What the task asks
Only one stretch of the data is wanted: the line containing "256) && u32 id", the line containing "i _ => decide", and every line between them, copied exactly.

Record excerpts
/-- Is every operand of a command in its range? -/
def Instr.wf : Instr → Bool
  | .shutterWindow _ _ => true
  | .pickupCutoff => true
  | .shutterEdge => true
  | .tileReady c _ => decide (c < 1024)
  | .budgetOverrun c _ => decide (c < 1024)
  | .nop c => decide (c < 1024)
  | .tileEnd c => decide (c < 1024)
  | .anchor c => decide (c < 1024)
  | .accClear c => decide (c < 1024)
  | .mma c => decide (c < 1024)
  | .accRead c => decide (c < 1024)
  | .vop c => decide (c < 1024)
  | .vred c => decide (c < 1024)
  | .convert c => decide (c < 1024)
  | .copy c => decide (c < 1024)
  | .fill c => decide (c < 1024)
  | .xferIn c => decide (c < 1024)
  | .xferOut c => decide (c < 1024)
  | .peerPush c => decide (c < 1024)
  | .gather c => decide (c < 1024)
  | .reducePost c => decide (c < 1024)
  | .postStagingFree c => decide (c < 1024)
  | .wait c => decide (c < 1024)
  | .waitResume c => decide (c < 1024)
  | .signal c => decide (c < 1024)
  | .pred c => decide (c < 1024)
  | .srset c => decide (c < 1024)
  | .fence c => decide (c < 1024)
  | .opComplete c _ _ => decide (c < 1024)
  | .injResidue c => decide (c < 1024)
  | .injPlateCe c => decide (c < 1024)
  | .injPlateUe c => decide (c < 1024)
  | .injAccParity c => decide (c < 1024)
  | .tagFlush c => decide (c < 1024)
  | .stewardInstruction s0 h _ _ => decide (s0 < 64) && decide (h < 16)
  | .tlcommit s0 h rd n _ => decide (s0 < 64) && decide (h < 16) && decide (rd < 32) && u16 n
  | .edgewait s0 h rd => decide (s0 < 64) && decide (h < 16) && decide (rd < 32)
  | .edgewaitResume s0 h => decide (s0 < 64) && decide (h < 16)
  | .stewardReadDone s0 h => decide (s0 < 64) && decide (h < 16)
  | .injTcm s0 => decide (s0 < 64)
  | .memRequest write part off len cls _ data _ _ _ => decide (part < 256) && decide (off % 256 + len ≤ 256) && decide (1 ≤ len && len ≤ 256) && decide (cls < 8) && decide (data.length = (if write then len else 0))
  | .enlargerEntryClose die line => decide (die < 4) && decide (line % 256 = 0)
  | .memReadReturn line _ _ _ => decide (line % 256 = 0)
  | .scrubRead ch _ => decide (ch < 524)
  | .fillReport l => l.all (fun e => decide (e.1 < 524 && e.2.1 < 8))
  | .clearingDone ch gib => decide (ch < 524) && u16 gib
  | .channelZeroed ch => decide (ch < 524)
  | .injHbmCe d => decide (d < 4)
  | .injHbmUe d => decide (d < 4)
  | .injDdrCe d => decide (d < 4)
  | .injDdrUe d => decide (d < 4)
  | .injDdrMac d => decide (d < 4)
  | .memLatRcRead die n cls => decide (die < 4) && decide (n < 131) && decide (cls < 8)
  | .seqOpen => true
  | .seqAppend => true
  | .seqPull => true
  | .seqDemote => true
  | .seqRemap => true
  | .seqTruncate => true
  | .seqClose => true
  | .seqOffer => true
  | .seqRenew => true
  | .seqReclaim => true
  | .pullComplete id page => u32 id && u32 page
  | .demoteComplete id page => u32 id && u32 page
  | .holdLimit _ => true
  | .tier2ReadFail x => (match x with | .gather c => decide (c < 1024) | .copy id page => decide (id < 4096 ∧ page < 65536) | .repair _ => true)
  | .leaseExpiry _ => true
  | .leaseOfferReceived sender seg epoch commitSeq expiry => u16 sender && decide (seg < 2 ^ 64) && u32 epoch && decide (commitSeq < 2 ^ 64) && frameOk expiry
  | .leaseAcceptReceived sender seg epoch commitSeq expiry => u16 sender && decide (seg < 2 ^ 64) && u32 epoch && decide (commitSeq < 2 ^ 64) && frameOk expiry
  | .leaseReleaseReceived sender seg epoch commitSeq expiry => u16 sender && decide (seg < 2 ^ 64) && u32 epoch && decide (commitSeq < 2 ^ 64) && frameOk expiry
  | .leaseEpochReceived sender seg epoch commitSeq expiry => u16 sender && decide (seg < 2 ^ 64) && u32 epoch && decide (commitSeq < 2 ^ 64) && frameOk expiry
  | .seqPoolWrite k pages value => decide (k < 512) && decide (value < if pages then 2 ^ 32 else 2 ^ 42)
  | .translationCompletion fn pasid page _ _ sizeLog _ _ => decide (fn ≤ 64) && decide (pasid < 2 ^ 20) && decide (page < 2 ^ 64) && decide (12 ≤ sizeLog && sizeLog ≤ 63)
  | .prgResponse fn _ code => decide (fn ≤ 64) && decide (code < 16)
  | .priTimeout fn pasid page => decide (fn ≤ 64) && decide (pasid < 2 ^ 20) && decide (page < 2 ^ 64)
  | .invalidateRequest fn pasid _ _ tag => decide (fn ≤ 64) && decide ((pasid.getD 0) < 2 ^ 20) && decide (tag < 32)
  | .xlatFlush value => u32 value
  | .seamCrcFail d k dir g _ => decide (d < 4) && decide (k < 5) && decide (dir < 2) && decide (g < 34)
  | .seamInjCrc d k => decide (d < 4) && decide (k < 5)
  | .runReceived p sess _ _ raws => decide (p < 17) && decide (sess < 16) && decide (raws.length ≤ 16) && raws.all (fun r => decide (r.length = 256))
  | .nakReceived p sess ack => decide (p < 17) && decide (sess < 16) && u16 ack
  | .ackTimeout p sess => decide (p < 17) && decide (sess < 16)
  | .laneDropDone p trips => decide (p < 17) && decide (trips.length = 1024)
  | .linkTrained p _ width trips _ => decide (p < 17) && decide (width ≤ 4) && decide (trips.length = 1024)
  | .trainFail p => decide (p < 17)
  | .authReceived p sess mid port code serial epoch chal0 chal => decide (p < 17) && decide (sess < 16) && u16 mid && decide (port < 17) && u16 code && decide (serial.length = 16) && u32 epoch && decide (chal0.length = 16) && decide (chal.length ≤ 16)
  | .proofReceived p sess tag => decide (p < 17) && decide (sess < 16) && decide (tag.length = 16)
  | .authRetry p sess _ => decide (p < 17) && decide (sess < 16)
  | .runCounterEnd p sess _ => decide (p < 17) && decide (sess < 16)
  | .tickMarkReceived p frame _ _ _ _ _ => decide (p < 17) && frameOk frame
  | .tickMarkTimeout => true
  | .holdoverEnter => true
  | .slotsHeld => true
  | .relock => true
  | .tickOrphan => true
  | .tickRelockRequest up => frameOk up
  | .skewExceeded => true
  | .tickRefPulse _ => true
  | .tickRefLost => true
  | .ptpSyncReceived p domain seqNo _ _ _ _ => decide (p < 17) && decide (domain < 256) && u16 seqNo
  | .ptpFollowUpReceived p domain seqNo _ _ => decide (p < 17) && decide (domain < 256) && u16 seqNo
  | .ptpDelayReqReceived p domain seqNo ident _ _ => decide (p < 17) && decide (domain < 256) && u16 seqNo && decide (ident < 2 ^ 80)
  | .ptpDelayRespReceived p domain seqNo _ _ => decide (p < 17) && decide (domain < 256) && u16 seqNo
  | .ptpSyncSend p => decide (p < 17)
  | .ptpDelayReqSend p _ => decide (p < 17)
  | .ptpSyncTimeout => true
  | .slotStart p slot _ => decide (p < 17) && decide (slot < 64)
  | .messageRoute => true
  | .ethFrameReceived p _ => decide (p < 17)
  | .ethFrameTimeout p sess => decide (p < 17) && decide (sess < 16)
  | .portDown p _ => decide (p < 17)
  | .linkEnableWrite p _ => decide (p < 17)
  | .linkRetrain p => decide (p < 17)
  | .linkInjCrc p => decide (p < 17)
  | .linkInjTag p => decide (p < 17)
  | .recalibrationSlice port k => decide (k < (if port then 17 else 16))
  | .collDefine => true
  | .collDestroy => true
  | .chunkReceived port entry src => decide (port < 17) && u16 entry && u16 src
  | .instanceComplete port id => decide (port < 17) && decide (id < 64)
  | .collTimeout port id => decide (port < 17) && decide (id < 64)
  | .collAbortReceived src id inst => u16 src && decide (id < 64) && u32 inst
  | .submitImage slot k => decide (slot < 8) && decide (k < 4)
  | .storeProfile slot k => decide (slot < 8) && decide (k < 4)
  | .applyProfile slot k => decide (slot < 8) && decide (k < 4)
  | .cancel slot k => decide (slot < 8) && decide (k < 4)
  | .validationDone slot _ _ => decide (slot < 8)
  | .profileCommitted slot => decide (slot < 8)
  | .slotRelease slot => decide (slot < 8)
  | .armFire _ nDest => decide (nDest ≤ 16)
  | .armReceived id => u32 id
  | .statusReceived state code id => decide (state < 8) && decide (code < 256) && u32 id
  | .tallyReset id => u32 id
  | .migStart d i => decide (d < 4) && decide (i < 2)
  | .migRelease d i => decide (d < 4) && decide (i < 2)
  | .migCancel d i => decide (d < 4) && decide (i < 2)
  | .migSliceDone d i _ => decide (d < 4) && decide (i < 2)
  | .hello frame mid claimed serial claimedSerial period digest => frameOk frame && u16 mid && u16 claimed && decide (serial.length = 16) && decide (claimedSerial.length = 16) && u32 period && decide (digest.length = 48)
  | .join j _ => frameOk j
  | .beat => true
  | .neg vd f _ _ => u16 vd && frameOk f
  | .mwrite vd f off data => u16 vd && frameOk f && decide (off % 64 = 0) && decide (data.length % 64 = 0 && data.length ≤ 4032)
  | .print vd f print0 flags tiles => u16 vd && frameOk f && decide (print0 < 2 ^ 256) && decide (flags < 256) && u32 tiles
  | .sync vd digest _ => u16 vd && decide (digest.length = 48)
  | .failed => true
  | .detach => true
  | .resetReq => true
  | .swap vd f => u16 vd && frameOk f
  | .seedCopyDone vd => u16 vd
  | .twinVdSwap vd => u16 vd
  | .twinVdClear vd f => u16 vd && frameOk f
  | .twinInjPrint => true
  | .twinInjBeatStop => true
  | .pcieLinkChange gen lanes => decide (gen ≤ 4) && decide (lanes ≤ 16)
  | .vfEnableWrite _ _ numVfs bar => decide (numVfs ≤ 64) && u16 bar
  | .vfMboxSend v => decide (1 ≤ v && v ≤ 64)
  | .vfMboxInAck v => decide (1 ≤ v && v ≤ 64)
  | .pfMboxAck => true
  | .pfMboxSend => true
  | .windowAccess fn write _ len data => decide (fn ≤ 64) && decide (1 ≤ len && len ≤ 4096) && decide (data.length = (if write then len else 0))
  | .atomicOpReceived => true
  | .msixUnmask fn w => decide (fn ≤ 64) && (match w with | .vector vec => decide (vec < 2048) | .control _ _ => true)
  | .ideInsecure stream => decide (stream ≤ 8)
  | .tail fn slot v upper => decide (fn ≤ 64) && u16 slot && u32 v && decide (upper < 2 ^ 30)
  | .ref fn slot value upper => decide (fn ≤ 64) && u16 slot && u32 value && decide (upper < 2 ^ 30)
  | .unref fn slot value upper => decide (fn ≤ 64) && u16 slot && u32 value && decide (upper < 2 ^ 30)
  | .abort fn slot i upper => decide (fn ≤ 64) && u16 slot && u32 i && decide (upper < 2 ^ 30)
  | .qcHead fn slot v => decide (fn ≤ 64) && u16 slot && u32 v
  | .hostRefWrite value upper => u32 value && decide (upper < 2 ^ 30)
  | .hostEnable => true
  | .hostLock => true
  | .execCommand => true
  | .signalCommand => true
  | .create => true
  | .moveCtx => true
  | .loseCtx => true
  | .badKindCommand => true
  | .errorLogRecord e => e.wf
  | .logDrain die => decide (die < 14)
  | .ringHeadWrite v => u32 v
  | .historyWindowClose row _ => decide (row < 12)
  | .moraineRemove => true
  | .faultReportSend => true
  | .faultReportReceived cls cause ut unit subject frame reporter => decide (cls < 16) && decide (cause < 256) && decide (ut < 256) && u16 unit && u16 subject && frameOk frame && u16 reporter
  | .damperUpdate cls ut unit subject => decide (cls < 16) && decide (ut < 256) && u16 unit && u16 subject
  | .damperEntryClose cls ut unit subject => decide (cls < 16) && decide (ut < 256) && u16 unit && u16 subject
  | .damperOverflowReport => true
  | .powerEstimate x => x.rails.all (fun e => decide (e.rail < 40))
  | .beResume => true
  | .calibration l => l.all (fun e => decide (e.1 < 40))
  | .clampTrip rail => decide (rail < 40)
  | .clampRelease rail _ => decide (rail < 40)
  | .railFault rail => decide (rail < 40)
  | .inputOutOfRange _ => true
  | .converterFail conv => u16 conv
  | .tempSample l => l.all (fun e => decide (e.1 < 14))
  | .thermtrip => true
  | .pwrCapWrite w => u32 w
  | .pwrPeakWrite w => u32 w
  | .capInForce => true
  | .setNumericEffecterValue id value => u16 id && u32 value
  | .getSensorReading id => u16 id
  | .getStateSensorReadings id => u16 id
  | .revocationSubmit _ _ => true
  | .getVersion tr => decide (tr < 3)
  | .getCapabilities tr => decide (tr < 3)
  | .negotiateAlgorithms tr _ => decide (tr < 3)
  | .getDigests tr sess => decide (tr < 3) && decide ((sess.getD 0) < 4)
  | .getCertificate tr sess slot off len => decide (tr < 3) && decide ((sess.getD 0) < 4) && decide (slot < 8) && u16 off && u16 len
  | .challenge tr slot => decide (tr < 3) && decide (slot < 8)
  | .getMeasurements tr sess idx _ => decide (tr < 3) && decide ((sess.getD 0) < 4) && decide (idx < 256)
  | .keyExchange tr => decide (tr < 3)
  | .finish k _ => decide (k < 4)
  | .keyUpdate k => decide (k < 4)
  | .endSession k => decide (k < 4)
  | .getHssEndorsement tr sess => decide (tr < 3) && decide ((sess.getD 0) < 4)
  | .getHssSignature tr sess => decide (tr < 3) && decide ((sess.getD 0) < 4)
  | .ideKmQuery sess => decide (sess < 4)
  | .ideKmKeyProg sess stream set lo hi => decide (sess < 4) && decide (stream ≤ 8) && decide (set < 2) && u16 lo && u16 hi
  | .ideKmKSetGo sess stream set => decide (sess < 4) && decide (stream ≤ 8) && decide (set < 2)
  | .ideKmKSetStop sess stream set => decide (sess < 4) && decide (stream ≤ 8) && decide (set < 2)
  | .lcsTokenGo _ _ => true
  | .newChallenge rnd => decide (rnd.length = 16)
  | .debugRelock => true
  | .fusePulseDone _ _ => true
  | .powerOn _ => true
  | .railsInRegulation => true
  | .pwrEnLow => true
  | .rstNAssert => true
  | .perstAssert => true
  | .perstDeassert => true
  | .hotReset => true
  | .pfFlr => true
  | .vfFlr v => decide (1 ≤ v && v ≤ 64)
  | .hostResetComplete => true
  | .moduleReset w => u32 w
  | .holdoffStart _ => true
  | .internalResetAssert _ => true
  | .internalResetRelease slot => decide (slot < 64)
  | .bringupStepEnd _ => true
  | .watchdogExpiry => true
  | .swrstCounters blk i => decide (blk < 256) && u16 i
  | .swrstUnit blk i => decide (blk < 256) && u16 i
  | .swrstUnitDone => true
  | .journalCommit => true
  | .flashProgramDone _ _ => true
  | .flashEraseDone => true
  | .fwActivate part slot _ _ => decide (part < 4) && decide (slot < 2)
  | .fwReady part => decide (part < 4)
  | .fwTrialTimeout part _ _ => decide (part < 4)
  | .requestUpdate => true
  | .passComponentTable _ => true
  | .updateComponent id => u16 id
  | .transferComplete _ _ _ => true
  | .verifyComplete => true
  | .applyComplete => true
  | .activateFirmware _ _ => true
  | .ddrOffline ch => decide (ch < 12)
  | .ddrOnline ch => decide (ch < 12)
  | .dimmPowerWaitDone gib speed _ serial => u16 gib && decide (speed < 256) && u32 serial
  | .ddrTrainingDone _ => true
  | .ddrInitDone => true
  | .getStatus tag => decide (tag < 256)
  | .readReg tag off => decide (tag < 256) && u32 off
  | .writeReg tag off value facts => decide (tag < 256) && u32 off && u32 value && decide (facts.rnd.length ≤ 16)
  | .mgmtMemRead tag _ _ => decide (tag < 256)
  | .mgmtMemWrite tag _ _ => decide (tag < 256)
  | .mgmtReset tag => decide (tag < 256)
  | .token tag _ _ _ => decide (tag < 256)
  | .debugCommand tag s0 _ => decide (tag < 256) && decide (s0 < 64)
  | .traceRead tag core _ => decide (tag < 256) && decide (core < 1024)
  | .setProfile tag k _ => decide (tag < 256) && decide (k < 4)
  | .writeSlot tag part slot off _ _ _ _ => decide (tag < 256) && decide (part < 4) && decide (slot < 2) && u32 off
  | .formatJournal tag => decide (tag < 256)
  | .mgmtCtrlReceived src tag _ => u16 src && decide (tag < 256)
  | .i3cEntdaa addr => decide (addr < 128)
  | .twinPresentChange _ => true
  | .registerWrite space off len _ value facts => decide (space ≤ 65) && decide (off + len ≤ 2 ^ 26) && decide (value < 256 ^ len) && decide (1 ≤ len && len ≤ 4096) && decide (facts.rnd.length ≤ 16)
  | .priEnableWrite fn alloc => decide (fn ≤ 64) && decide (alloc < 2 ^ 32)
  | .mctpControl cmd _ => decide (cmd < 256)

Completed task
  | .statusReceived state code id => decide (state < 8) && decide (code < 256) && u32 id
  | .tallyReset id => u32 id
  | .migStart d i => decide (d < 4) && decide (i < 2)
  | .migRelease d i => decide (d < 4) && decide (i < 2)
  | .migCancel d i => decide (d < 4) && decide (i < 2)
  | .migSliceDone d i _ => decide (d < 4) && decide (i < 2)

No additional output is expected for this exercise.